▶ **REQUIRED ACTION**
In the listing below, pick out lines with "getLsbD".
(PROVIDED RECORDS Opens)
-- ==== Sys2Proof/Machine/Lane.lean ====
section
/-!
DEFINITION. The lane-movement instructions (04 R106 to R114). Each reads every source before any lane is written.
-/
namespace Sys2Proof.Machine

/-- The lane SHFL reads for lane i, if it lies in the segment (R109). -/
def shflLane (mode w i k : Nat) : Option Nat :=
  let base := i - i % w
  match mode with
  | 0 => some (base + k % w)
  | 1 => if k ≤ i - base then some (i - k) else none
  | 2 => if i + k < base + w then some (i + k) else none
  | _ => some (base + (i - base) ^^^ (k % w))

/-- SHFL (R109). -/
def execShfl (e : Enc) (s : State) : Host.Outcome State Fault Refusal :=
  runIsa formShfl e (fun c s => c.direct s fun i =>
    out1 (match shflLane (e.fb 0 2) (32 >>> e.fb 2 3) i (c.rd e.b i).toNat with
      | some j => if c.em.getLsbD j then c.rd e.a j else c.rd e.a i
      | none => c.rd e.a i)) s

/-- VOTE's one value over the execution mask (R110). -/
def voteValue (mode : Nat) (p m : Word) : Word :=
  match mode with
  | 0 => bit32 (p = m)
  | 1 => bit32 (p ≠ 0)
  | 2 => p
  | _ => bit32 (p = m || p = 0)

/-- VOTE (R110). -/
def execVote (e : Enc) (s : State) : Host.Outcome State Fault Refusal :=
  runIsa formVote e (fun c s =>
    let p := maskOf ((lanesOf c.em).filter fun i => (c.rd e.a i).getLsbD 0)
    let r := voteValue (e.fb 0 2) p c.em
    c.laneResult s (fun _ => [r]) [r] []) s

/-- The lanes whose value equals lane i's (R111). -/
def matchMask (c : Issue) (e : Enc) (i : Nat) : Word :=
  let n := 1 + e.fb 0 1
  maskOf ((lanesOf c.em).filter fun j => c.rdWords e.a j n = c.rdWords e.a i n)

/-- MATCH (R111): with a uniform destination every lane's l0 receives its own mask. -/
def execMatch (e : Enc) (s : State) : Host.Outcome State Fault Refusal :=
  runIsa formMatch e (fun c s => c.laneResult s (fun i => [matchMask c e i]) [matchMask c e c.first] []) s

/-- The identity of a reduction (R112). -/
def redIdentity (op : Nat) (signed : Bool) : Word :=
  match op with
  | 1 => if signed then 0x7FFFFFFF else 0xFFFFFFFF
  | 2 => if signed then 0x80000000 else 0
  | 3 => 0xFFFFFFFF
  | _ => 0

/-- A reduction's operation (R112). -/
def redOp (op : Nat) (signed : Bool) (x y : Word) : Word :=
  match op with
  | 0 => x + y
  | 1 => if readInt signed y < readInt signed x then y else x
  | 2 => if readInt signed x < readInt signed y then y else x
  | 3 => x &&& y
  | 4 => x ||| y
  | _ => x ^^^ y

/-- The running values over lanes in ascending order: lane, exclusive, inclusive (R112). -/
def scanLanes (c : Issue) (e : Enc) : List (Nat × Word × Word) :=
  let f := redOp (e.fb 4 3) (signedType (e.fb 0 4))
  ((lanesOf c.em).foldl (fun (p : Word × List (Nat × Word × Word)) i =>
    let x := f p.1 (c.rd e.a i)
    (x, p.2 ++ [(i, p.1, x)])) (redIdentity (e.fb 4 3) (signedType (e.fb 0 4)), [])).2

/-- The total of a reduction. -/
def redTotal (c : Issue) (e : Enc) : Word :=
  match (scanLanes c e).getLast? with
  | some p => p.2.2
  | none => redIdentity (e.fb 4 3) (signedType (e.fb 0 4))

/-- REDW (R112). -/
def execRedw (e : Enc) (s : State) : Host.Outcome State Fault Refusal :=
  runIsa formRedw e (fun c s => let t := redTotal c e; c.laneResult s (fun _ => [t]) [t] []) s

/-- SCANW (R112). -/
def execScanw (e : Enc) (s : State) : Host.Outcome State Fault Refusal :=
  runIsa formScanw e (fun c s =>
    let l := scanLanes c e
    c.laneResult s
      (fun i => match l.find? (fun p => p.1 = i) with
        | some p => [if e.fb 7 1 = 1 then p.2.1 else p.2.2]
        | none => [0])
      [redTotal c e] []) s

/-- A pair put into a sorted list after every pair that does not follow it (R113: stable). -/
def sortInsert (before : Word → Word → Bool) (l : List (Word × Word)) (x : Word × Word) : List (Word × Word) :=
  match l with
  | [] => [x]
  | y :: t => if before x.1 y.1 then x :: y :: t else y :: sortInsert before t x

/-- The sorted pairs of KSORT (R113). -/
def ksortPairs (c : Issue) (e : Enc) : List (Word × Word) :=
  let signed := signedType (e.fb 0 4)
  let before (x y : Word) : Bool :=
    if e.fb 4 1 = 1 then readInt signed y < readInt signed x else readInt signed x < readInt signed y
  (lanesOf c.em).foldl (fun l i => sortInsert before l (c.rd e.a i, c.rd e.b i)) []

/-- KSORT (R113). -/
def execKsort (e : Enc) (s : State) : Host.Outcome State Fault Refusal :=
  runIsa formKsort e (fun c s =>
    let l := ksortPairs c e
    c.direct s fun i =>
      let p := l.getD ((lanesOf c.em).findIdx (· = i)) (0, 0)
      { words := [p.1, p.2] }) s

/-- VTOG (R114). -/
def execVtog (e : Enc) (s : State) : Host.Outcome State Fault Refusal :=
  runIsa formVtog e (fun c s =>
    let n := 1 + e.fb 1 1
    let lane := if e.fb 0 1 = 1 then (c.rd e.b c.first).toNat % 32 else c.first
    let r := if c.em.getLsbD lane then c.rdWords e.a lane n else List.replicate n 0
    c.laneResult s (fun _ => r) r []) s

end Sys2Proof.Machine
end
(PROVIDED RECORDS Closes)
▶ **YOUR SOLUTION**
      | some j => if c.em.getLsbD j then c.rd e.a j else c.rd e.a i
    let p := maskOf ((lanesOf c.em).filter fun i => (c.rd e.a i).getLsbD 0)
    let r := if c.em.getLsbD lane then c.rdWords e.a lane n else List.replicate n 0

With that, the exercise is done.